> **Problem description**
Below are the records. Retype exactly the lines between the lines holding "let sum := if" and "[q.2])) (some s)", inclusive.

> **Dataset entries**
+++

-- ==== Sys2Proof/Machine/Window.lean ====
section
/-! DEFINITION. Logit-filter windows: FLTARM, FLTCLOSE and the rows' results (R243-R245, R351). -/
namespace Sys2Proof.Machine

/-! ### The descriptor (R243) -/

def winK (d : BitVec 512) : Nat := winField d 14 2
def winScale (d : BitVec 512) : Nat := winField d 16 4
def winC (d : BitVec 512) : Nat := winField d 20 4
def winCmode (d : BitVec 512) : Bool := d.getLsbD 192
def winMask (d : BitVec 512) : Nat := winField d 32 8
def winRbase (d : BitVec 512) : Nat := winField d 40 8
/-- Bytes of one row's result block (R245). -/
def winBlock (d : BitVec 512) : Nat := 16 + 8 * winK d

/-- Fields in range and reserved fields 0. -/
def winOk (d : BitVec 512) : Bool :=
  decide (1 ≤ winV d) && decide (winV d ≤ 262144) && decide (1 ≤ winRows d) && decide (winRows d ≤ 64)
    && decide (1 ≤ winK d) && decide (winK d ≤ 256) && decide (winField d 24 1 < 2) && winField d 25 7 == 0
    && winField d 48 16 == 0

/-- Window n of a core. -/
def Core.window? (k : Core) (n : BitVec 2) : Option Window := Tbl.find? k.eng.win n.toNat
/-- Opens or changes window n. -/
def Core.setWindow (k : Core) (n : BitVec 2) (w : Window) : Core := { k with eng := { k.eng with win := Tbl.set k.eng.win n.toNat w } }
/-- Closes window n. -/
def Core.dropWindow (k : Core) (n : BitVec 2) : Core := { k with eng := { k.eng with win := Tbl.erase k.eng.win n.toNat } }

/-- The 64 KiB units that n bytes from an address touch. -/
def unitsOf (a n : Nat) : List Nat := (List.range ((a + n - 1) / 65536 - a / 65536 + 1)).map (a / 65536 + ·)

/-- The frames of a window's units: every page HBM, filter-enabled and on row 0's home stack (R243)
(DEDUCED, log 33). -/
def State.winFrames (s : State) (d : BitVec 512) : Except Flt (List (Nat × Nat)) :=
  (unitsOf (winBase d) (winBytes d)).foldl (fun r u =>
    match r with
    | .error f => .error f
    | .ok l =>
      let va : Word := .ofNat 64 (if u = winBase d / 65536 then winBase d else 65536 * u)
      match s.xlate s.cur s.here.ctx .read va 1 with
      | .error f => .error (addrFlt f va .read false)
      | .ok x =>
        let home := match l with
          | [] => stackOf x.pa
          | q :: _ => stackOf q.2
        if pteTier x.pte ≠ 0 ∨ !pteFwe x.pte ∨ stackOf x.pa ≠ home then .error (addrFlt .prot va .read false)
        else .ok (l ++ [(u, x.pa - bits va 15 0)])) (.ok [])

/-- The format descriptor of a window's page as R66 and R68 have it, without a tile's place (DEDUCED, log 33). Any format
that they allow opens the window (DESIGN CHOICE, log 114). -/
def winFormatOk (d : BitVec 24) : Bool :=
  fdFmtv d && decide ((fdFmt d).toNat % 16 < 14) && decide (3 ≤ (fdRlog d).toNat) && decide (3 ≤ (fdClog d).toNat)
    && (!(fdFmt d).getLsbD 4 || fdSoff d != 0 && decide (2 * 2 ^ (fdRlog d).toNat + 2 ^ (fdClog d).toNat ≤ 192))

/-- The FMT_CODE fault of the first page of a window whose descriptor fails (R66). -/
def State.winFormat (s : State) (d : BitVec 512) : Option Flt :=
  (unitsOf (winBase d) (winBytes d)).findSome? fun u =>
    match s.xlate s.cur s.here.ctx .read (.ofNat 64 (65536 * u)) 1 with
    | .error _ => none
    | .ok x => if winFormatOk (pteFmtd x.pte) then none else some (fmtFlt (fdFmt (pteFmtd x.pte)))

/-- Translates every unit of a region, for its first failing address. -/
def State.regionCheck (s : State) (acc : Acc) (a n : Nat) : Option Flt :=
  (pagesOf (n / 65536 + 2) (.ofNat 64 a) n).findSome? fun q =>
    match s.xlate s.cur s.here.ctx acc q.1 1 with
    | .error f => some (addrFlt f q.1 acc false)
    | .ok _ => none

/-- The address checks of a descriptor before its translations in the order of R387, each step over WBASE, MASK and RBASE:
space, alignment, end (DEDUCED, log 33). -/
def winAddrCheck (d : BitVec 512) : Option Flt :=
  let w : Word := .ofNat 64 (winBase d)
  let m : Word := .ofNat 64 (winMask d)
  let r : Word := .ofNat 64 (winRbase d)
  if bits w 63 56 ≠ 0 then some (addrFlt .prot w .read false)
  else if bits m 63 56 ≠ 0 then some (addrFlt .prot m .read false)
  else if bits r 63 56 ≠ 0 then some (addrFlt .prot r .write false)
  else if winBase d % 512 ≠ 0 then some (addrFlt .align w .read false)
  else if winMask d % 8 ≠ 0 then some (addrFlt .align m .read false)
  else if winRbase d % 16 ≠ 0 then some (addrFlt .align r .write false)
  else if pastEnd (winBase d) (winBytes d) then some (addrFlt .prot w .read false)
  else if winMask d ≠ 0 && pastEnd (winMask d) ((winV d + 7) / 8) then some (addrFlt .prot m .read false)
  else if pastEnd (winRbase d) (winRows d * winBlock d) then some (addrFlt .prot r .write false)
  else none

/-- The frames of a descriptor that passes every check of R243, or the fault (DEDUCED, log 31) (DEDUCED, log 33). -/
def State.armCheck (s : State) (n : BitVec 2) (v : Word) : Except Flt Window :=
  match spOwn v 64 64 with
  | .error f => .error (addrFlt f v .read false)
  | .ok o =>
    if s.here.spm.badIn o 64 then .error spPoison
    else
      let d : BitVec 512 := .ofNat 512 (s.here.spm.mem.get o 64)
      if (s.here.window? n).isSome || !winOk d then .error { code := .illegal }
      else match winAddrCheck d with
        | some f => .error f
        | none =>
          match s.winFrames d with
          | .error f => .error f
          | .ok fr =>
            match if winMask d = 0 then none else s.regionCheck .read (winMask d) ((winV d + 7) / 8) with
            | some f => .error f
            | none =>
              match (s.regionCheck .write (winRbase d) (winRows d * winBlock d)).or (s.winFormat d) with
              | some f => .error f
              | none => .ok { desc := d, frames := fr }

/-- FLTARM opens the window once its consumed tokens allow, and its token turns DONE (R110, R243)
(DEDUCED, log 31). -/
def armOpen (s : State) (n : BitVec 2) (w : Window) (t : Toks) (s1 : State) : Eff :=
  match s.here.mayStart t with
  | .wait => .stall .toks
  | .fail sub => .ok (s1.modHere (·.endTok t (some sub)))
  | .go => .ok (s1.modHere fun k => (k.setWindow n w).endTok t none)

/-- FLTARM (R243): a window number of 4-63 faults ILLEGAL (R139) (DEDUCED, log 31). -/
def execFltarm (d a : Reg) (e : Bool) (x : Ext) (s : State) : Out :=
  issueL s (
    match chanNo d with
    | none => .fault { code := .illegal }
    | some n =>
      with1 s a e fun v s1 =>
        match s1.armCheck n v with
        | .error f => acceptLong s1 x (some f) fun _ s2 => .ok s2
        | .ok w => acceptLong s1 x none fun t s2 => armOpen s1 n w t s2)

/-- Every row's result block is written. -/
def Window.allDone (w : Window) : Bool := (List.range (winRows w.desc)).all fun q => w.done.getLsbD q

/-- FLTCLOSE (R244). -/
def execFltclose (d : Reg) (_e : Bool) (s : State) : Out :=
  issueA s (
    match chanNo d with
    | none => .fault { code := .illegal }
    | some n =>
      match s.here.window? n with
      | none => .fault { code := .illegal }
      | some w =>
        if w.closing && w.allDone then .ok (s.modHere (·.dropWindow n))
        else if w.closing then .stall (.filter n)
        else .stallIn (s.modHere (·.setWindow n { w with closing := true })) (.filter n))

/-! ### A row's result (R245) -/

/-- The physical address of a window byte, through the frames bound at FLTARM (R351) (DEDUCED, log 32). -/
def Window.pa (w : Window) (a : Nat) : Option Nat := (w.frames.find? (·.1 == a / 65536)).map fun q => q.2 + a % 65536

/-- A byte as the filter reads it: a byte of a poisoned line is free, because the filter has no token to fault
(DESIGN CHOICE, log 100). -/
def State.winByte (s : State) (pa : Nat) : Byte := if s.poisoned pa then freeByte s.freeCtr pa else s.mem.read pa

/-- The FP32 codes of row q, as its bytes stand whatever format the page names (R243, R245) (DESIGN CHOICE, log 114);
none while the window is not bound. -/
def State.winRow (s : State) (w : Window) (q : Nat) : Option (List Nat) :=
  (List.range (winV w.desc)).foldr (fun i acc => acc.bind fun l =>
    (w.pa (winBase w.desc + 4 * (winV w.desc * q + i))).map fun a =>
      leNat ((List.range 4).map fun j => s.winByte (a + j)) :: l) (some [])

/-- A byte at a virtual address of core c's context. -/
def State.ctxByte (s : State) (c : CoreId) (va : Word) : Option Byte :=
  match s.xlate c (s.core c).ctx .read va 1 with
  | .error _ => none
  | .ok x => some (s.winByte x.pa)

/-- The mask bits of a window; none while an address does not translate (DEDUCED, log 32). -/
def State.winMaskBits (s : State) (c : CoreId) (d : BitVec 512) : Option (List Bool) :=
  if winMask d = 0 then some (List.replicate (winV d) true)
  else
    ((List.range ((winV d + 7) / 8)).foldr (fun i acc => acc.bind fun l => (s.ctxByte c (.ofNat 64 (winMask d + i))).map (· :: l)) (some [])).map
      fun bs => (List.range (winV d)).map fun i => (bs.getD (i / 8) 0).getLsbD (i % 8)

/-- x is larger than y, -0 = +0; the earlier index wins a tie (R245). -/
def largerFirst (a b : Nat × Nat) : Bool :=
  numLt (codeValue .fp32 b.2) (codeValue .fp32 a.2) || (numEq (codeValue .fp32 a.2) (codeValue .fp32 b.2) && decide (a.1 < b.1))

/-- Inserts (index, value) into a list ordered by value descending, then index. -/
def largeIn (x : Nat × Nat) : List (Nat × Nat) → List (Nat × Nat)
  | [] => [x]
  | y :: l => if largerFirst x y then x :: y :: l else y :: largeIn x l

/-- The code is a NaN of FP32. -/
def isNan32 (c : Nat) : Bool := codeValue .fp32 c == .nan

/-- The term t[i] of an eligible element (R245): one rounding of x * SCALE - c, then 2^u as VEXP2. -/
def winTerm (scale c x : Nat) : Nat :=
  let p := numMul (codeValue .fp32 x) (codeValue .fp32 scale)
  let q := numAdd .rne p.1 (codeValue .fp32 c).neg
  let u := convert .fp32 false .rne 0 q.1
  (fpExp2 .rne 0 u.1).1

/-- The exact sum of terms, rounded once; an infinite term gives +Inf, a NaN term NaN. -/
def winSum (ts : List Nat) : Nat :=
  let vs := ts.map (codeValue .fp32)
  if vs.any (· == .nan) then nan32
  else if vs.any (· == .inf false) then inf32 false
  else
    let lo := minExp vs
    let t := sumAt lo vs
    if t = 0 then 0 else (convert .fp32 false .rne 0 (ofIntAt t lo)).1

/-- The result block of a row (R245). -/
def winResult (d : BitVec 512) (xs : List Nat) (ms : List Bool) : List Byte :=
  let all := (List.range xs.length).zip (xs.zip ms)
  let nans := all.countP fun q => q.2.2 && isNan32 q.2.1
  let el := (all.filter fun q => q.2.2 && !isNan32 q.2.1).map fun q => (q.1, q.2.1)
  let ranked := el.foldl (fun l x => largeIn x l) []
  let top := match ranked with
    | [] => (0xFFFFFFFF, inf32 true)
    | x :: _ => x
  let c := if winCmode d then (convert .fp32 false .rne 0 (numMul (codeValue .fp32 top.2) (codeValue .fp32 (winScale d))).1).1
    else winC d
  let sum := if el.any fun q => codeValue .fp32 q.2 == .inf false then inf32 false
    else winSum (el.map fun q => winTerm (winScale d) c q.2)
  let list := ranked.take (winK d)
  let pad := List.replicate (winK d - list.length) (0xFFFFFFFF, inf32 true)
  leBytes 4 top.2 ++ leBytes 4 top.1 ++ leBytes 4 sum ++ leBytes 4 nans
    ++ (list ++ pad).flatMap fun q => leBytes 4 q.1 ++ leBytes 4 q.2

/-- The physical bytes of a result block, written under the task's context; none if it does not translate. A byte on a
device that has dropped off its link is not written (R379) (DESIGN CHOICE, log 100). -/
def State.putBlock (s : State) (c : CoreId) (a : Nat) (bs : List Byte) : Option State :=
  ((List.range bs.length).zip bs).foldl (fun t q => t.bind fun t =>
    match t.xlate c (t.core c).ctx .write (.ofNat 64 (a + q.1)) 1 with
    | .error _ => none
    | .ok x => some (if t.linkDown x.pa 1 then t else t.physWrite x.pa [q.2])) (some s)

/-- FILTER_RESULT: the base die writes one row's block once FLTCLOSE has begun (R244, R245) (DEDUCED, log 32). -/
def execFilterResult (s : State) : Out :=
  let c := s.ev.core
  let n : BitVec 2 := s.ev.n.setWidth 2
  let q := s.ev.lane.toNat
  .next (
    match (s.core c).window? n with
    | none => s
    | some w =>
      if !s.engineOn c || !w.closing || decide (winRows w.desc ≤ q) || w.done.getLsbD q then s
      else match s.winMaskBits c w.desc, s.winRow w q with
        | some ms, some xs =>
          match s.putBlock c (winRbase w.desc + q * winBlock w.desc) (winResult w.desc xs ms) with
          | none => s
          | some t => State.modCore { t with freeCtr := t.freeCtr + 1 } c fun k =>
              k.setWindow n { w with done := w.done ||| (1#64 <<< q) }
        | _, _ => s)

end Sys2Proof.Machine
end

+++

> **Solution to this exercise**
  let sum := if el.any fun q => codeValue .fp32 q.2 == .inf false then inf32 false
    else winSum (el.map fun q => winTerm (winScale d) c q.2)
  let list := ranked.take (winK d)
  let pad := List.replicate (winK d - list.length) (0xFFFFFFFF, inf32 true)
  leBytes 4 top.2 ++ leBytes 4 top.1 ++ leBytes 4 sum ++ leBytes 4 nans
    ++ (list ++ pad).flatMap fun q => leBytes 4 q.1 ++ leBytes 4 q.2

/-- The physical bytes of a result block, written under the task's context; none if it does not translate. A byte on a
device that has dropped off its link is not written (R379) (DESIGN CHOICE, log 100). -/
def State.putBlock (s : State) (c : CoreId) (a : Nat) (bs : List Byte) : Option State :=
  ((List.range bs.length).zip bs).foldl (fun t q => t.bind fun t =>
    match t.xlate c (t.core c).ctx .write (.ofNat 64 (a + q.1)) 1 with
    | .error _ => none
    | .ok x => some (if t.linkDown x.pa 1 then t else t.physWrite x.pa [q.2])) (some s)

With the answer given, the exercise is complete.